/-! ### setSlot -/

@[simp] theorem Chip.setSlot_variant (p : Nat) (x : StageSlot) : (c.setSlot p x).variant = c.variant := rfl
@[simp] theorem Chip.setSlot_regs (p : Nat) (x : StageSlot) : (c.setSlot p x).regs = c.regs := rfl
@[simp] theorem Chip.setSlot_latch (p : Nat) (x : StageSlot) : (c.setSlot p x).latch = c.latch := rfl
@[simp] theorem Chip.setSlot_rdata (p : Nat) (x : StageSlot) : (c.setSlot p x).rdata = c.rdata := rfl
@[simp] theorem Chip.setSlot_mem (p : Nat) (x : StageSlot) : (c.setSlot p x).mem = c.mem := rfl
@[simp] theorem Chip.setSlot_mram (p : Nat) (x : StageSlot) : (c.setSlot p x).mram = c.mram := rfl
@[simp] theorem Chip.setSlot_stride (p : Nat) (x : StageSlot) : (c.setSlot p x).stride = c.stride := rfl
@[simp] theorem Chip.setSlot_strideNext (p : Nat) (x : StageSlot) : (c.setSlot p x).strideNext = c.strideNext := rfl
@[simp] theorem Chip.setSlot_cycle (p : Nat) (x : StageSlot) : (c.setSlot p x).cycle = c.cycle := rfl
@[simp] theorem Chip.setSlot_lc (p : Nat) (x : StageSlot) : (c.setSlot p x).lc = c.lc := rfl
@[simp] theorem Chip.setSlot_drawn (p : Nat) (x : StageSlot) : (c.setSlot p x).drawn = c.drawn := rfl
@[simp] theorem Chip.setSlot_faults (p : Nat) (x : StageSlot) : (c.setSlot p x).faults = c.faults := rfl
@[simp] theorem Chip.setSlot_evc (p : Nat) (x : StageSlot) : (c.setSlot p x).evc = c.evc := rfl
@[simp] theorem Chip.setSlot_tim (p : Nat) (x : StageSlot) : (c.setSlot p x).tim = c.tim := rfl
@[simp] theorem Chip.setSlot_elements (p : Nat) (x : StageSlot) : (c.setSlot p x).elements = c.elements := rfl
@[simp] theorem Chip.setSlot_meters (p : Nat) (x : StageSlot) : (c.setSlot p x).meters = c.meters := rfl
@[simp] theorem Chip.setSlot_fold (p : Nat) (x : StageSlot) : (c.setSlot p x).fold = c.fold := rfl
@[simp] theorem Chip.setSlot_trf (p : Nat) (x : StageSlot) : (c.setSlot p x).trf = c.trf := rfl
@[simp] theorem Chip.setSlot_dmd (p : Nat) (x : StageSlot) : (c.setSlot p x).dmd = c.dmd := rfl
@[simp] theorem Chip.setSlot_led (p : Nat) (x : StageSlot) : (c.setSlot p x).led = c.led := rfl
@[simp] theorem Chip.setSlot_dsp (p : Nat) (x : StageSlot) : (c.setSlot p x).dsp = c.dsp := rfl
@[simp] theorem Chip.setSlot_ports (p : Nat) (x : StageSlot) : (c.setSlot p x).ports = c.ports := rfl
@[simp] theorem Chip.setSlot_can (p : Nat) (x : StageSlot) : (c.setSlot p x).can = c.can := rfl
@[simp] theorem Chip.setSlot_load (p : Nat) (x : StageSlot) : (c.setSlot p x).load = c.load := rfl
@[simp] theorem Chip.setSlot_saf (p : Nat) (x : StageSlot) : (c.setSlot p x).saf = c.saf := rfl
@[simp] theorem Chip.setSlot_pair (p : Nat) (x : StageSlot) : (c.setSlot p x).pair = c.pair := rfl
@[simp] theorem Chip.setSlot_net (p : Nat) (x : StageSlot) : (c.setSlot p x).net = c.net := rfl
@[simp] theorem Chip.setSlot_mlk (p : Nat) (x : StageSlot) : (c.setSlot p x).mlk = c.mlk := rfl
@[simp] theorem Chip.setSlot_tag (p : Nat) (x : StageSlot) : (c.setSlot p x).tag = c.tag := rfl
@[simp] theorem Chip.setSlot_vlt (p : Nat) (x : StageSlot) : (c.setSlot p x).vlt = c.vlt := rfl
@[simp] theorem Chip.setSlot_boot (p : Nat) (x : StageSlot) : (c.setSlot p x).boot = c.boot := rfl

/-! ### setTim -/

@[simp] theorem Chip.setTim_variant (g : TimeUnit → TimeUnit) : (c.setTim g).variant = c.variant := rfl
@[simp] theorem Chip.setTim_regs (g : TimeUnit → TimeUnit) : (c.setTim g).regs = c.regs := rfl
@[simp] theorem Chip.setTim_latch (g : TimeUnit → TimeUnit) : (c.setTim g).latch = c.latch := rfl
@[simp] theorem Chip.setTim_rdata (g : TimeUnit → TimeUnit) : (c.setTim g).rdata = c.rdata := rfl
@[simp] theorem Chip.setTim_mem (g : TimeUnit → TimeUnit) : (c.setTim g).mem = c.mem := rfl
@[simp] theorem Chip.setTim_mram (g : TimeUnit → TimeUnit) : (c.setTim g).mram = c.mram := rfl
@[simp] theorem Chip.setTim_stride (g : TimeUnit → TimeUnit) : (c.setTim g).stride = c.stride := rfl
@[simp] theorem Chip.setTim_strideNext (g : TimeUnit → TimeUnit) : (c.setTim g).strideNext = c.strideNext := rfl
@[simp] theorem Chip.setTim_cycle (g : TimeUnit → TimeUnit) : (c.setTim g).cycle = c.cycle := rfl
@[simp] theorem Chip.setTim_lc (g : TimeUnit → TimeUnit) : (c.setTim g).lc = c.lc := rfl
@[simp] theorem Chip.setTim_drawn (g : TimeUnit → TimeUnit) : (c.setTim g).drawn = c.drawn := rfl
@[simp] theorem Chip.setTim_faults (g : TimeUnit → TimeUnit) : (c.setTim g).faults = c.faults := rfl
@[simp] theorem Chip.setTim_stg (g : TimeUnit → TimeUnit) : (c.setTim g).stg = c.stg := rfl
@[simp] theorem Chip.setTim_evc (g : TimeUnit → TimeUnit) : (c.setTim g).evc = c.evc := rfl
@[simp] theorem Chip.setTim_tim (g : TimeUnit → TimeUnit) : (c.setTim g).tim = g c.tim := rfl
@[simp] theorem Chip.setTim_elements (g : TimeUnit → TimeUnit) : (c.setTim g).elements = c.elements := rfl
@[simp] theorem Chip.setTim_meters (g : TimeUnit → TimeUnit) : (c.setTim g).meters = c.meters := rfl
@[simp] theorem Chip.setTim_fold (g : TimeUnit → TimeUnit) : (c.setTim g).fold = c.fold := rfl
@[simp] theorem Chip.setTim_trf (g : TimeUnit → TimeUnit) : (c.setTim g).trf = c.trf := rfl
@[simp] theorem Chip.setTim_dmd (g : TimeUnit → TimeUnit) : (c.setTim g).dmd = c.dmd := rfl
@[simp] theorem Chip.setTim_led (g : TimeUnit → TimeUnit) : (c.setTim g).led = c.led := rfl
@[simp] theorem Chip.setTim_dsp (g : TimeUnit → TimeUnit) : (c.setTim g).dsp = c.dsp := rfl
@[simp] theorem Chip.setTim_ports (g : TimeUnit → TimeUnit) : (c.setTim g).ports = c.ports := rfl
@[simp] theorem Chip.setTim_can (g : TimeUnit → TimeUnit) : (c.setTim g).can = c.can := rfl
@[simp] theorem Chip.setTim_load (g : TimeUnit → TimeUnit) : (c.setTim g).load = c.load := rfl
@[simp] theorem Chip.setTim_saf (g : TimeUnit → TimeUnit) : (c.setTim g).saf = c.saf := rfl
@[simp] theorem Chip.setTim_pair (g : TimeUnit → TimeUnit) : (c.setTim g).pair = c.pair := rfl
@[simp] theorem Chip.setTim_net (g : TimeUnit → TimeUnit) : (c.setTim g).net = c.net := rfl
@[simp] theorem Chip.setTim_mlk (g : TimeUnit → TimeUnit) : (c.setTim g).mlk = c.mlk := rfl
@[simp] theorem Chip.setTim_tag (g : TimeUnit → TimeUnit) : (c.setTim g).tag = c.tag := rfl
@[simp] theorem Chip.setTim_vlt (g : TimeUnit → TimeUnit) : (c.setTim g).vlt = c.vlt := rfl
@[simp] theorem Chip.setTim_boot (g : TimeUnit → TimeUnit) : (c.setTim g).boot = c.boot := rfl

****

**TASK TO COMPLETE:** The response must consist solely of the lines from the first line of the entries through the line containing "x).lc = c.lc := rfl", repeated exactly.

**WRITTEN SOLUTION:**
/-! ### setSlot -/

@[simp] theorem Chip.setSlot_variant (p : Nat) (x : StageSlot) : (c.setSlot p x).variant = c.variant := rfl
@[simp] theorem Chip.setSlot_regs (p : Nat) (x : StageSlot) : (c.setSlot p x).regs = c.regs := rfl
@[simp] theorem Chip.setSlot_latch (p : Nat) (x : StageSlot) : (c.setSlot p x).latch = c.latch := rfl
@[simp] theorem Chip.setSlot_rdata (p : Nat) (x : StageSlot) : (c.setSlot p x).rdata = c.rdata := rfl
@[simp] theorem Chip.setSlot_mem (p : Nat) (x : StageSlot) : (c.setSlot p x).mem = c.mem := rfl
@[simp] theorem Chip.setSlot_mram (p : Nat) (x : StageSlot) : (c.setSlot p x).mram = c.mram := rfl
@[simp] theorem Chip.setSlot_stride (p : Nat) (x : StageSlot) : (c.setSlot p x).stride = c.stride := rfl
@[simp] theorem Chip.setSlot_strideNext (p : Nat) (x : StageSlot) : (c.setSlot p x).strideNext = c.strideNext := rfl
@[simp] theorem Chip.setSlot_cycle (p : Nat) (x : StageSlot) : (c.setSlot p x).cycle = c.cycle := rfl
@[simp] theorem Chip.setSlot_lc (p : Nat) (x : StageSlot) : (c.setSlot p x).lc = c.lc := rfl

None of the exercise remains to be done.